[Saved entries]
══════════════════════════════

-- ==== Sys2Proof/Machine/Ops.lean ====
section
/-! DEFINITION. The shared operations: memory and the buffer windows (spec/10_state.md R41, spec/20_memory.md R53),
the register window (R21, R54), requests to the host (spec/42_session.md R120), the violation record
(spec/60_exceptions.md R160), and the ONE way a command ends or reports an error (R153). The block has no trap entry
and no return from one (R157, R158): completion takes their place, and the next issue clears the error (R152). -/

namespace Sys2Proof.Machine

/-! ### Memory -/

/-- The byte at an address; an address that is not listed reads as 0 (R41). -/
def Memory.read : Memory → Nat → Byte
  | [], _ => 0
  | c :: m, a => if c.1 = a then c.2 else Memory.read m a

/-- Puts a cell at its place in the order of addresses. -/
def Memory.insert (a : Nat) (v : Byte) : Memory → Memory
  | [] => [(a, v)]
  | c :: m => if a < c.1 then (a, v) :: c :: m else c :: Memory.insert a v m

/-- Takes every cell of an address out. -/
def Memory.erase (m : Memory) (a : Nat) : Memory := m.filter fun c => c.1 != a

/-- Writes a byte, keeping the canonical form: the byte an unlisted address reads as (0) is not listed. -/
def Memory.write (m : Memory) (a : Nat) (v : Byte) : Memory :=
  if v = 0 then m.erase a else (m.erase a).insert a v

/-- MemRead(addr, n): n consecutive bytes (spec/00_scope.md R12). -/
def Memory.readBytes (m : Memory) (a : Nat) : Nat → List Byte
  | 0 => []
  | n + 1 => m.read a :: Memory.readBytes m (a + 1) n

/-- MemWrite(addr, n, v): the bytes of a sequence at consecutive addresses (spec/00_scope.md R12). -/
def Memory.writeBytes (m : Memory) (a : Nat) : List Byte → Memory
  | [] => m
  | b :: bs => Memory.writeBytes (m.write a b) (a + 1) bs

/-- The canonical form: addresses strictly rising, and no cell equal to what an unlisted address reads as. -/
abbrev Memory.wf (m : Memory) : Prop :=
  m.Pairwise (fun c d => c.1 < d.1) ∧ ∀ c ∈ m, c.2 ≠ 0

/-! ### The buffer windows (R41, R53) -/

/-- The window base of a buffer. -/
def Buffer.base : Buffer → Nat
  | .payload => 0x10000
  | .txbuf => 0x20000
  | .rxbuf => 0x30000
  | .rdata => 0x40000

/-- The size of a buffer: PAYLOAD_SIZE, TXBUF_SIZE, RXBUF_SIZE and RDATA_SIZE (spec/00_scope.md R9). -/
def Buffer.size : Buffer → Nat
  | .payload => Config.maxPlen
  | .txbuf => Config.maxPlen + Config.hdrLen
  | .rxbuf => Config.maxPlen + (Config.ipHdrMax + Config.hdrLen)
  | .rdata => Config.maxPlen + Config.ipHdrMax

/-- Whether the host may write the buffer (R41). -/
def Buffer.hostWritable : Buffer → Bool
  | .payload => true
  | .txbuf => false
  | .rxbuf => true
  | .rdata => false

/-- Byte i of a buffer: PAY[i], TX[i], RX[i] or RD[i] (spec/00_scope.md R12). -/
def bufByte (b : Buffer) (i : Nat) (s : State) : Byte := s.mem.read (b.base + i)

/-- Bytes i to i + n - 1 of a buffer. -/
def bufBytes (b : Buffer) (i n : Nat) (s : State) : List Byte := s.mem.readBytes (b.base + i) n

/-- Writes a byte sequence into a buffer from index i on. -/
def bufWrite (b : Buffer) (i : Nat) (bs : List Byte) (s : State) : State :=
  { s with mem := s.mem.writeBytes (b.base + i) bs }

/-! ### The register window (R21, R54) -/

/-- The offset of a register in the register window (R21). -/
def Reg.offset : Reg → Nat
  | .cmd => 0x000
  | .status => 0x004
  | .arg => 0x008
  | .dest => 0x00C
  | .id => 0x010
  | .seq => 0x014
  | .plen => 0x018
  | .family => 0x01C
  | .csr => 0x020
  | .off => 0x024
  | .txlen => 0x028
  | .rxlen => 0x02C
  | .rtype => 0x030
  | .rcode => 0x034
  | .rcsum => 0x038
  | .rid => 0x03C
  | .rseq => 0x040
  | .rdlen => 0x044
  | .rtotlen => 0x048
  | .rsrc => 0x04C
  | .txcnt => 0x050
  | .saddr => 0x054

/-- The registers, in the order of R21. -/
def Reg.all : List Reg :=
  [.cmd, .status, .arg, .dest, .id, .seq, .plen, .family, .csr, .off, .txlen, .rxlen,
    .rtype, .rcode, .rcsum, .rid, .rseq, .rdlen, .rtotlen, .rsrc, .txcnt, .saddr]

/-- The register at an offset of the register window. -/
def Reg.atOffset (a : Nat) : Option Reg := Reg.all.find? fun r => r.offset == a

/-- The value a host reads from a register, zero-extended to 32 bits (R54). -/
def readReg (r : Reg) (s : State) : Word :=
  match r with
  | .cmd => s.cmd
  | .status => s.status.word
  | .arg => s.arg
  | .dest => s.dest
  | .id => s.id.setWidth 32
  | .seq => s.seq.setWidth 32
  | .plen => s.plen.setWidth 32
  | .family => s.family.setWidth 32
  | .csr => s.csr.setWidth 32
  | .off => s.off.setWidth 32
  | .txlen => s.txlen.setWidth 32
  | .rxlen => s.rxlen.setWidth 32
  | .rtype => s.rtype.setWidth 32
  | .rcode => s.rcode.setWidth 32
  | .rcsum => s.rcsum.setWidth 32
  | .rid => s.rid.setWidth 32
  | .rseq => s.rseq.setWidth 32
  | .rdlen => s.rdlen.setWidth 32
  | .rtotlen => s.rtotlen.setWidth 32
  | .rsrc => s.rsrc
  | .txcnt => s.txcnt.setWidth 32
  | .saddr => s.saddr

/-- A host write to a register other than CMD: the value truncated to the register's bits (R54), none where the
register's access code or a bound on the value forbids it (R21, R28, R36). The bounds of PLEN and RXLEN are checked on the whole
32-bit value written, before it is truncated (DEDUCED, safe, log entry 6). -/
def writeReg (r : Reg) (v : Word) (s : State) : Option State :=
  match r with
  | .arg => some { s with arg := v }
  | .dest => some { s with dest := v }
  | .plen =>
    if s.status.phase = .noSession ∧ v.toNat ≤ Config.maxPlen then
      some { s with plen := v.setWidth 16 }
    else none
  | .off => some { s with off := v.setWidth 16 }
  | .rxlen =>
    if v.toNat ≤ Buffer.rxbuf.size then some { s with rxlen := v.setWidth 16 }
    else none
  | .cmd | .status | .id | .seq | .family | .csr | .txlen | .rtype | .rcode | .rcsum | .rid
  | .rseq | .rdlen | .rtotlen | .rsrc | .txcnt | .saddr => none

/-! ### Steps of a command -/

/-- Command issue (R152): the word goes to CMD, and DONE, ERR and ECODE are cleared. -/
def recordIssue (w : Word) (s : State) : State :=
  { s with cmd := w, status := s.status.issued }

/-- Complete(e) (R153): the last action of the step that ends a command; e = NONE is success. -/
def complete (e : ErrorCode) (s : State) : State :=
  { s with status := s.status.completed e, hstep := .idle }

/-- The end of a command in its issue step: Complete(NONE), or raise e() (R12, R153). An error is a next state with
its code in STATUS; nothing stops (R157). -/
def finish (e : ErrorCode) (s : State) : Host.Outcome State Fault Refusal := .next (complete e s)

/-- A session command's write of PHASE (R25). -/
def setPhase (p : Phase) (s : State) : State := { s with status := s.status.withPhase p }

/-- BUSY ← 1. -/
def setBusy (s : State) : State := { s with status := s.status.waiting }

/-- A request to the host (R120), after which the command waits at h.STEP = p. -/
def ask (p : BusyStep) (r : HostRequest) (s : State) : State :=
  { s with hstep := p, outbox := s.outbox ++ [r] }

/-- A notification to the host, for which the block does not wait: Host.close() (R120, R138). -/
def notify (r : HostRequest) (s : State) : State := { s with outbox := s.outbox ++ [r] }

/-! ### The host's side -/

/-- Records HostViolation(action) and changes no block state (R160). -/
def violate (a : HostAction) (s : State) : State := { s with violations := s.violations ++ [a] }

/-- Hands the value of a read to the host. A read changes no block state (R58). -/
def observe (v : Word) (s : State) : State := { s with readData := s.readData ++ [v] }

end Sys2Proof.Machine
end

══════════════════════════════

__TASK TO CARRY OUT__: Only the lines above from the one with "32-bit value written, before" up to and including the one with "a command -/" should be repeated, exactly as written.

__EXERCISE RESULT__:
32-bit value written, before it is truncated (DEDUCED, safe, log entry 6). -/
def writeReg (r : Reg) (v : Word) (s : State) : Option State :=
  match r with
  | .arg => some { s with arg := v }
  | .dest => some { s with dest := v }
  | .plen =>
    if s.status.phase = .noSession ∧ v.toNat ≤ Config.maxPlen then
      some { s with plen := v.setWidth 16 }
    else none
  | .off => some { s with off := v.setWidth 16 }
  | .rxlen =>
    if v.toNat ≤ Buffer.rxbuf.size then some { s with rxlen := v.setWidth 16 }
    else none
  | .cmd | .status | .id | .seq | .family | .csr | .txlen | .rtype | .rcode | .rcsum | .rid
  | .rseq | .rdlen | .rtotlen | .rsrc | .txcnt | .saddr => none

/-! ### Steps of a command -/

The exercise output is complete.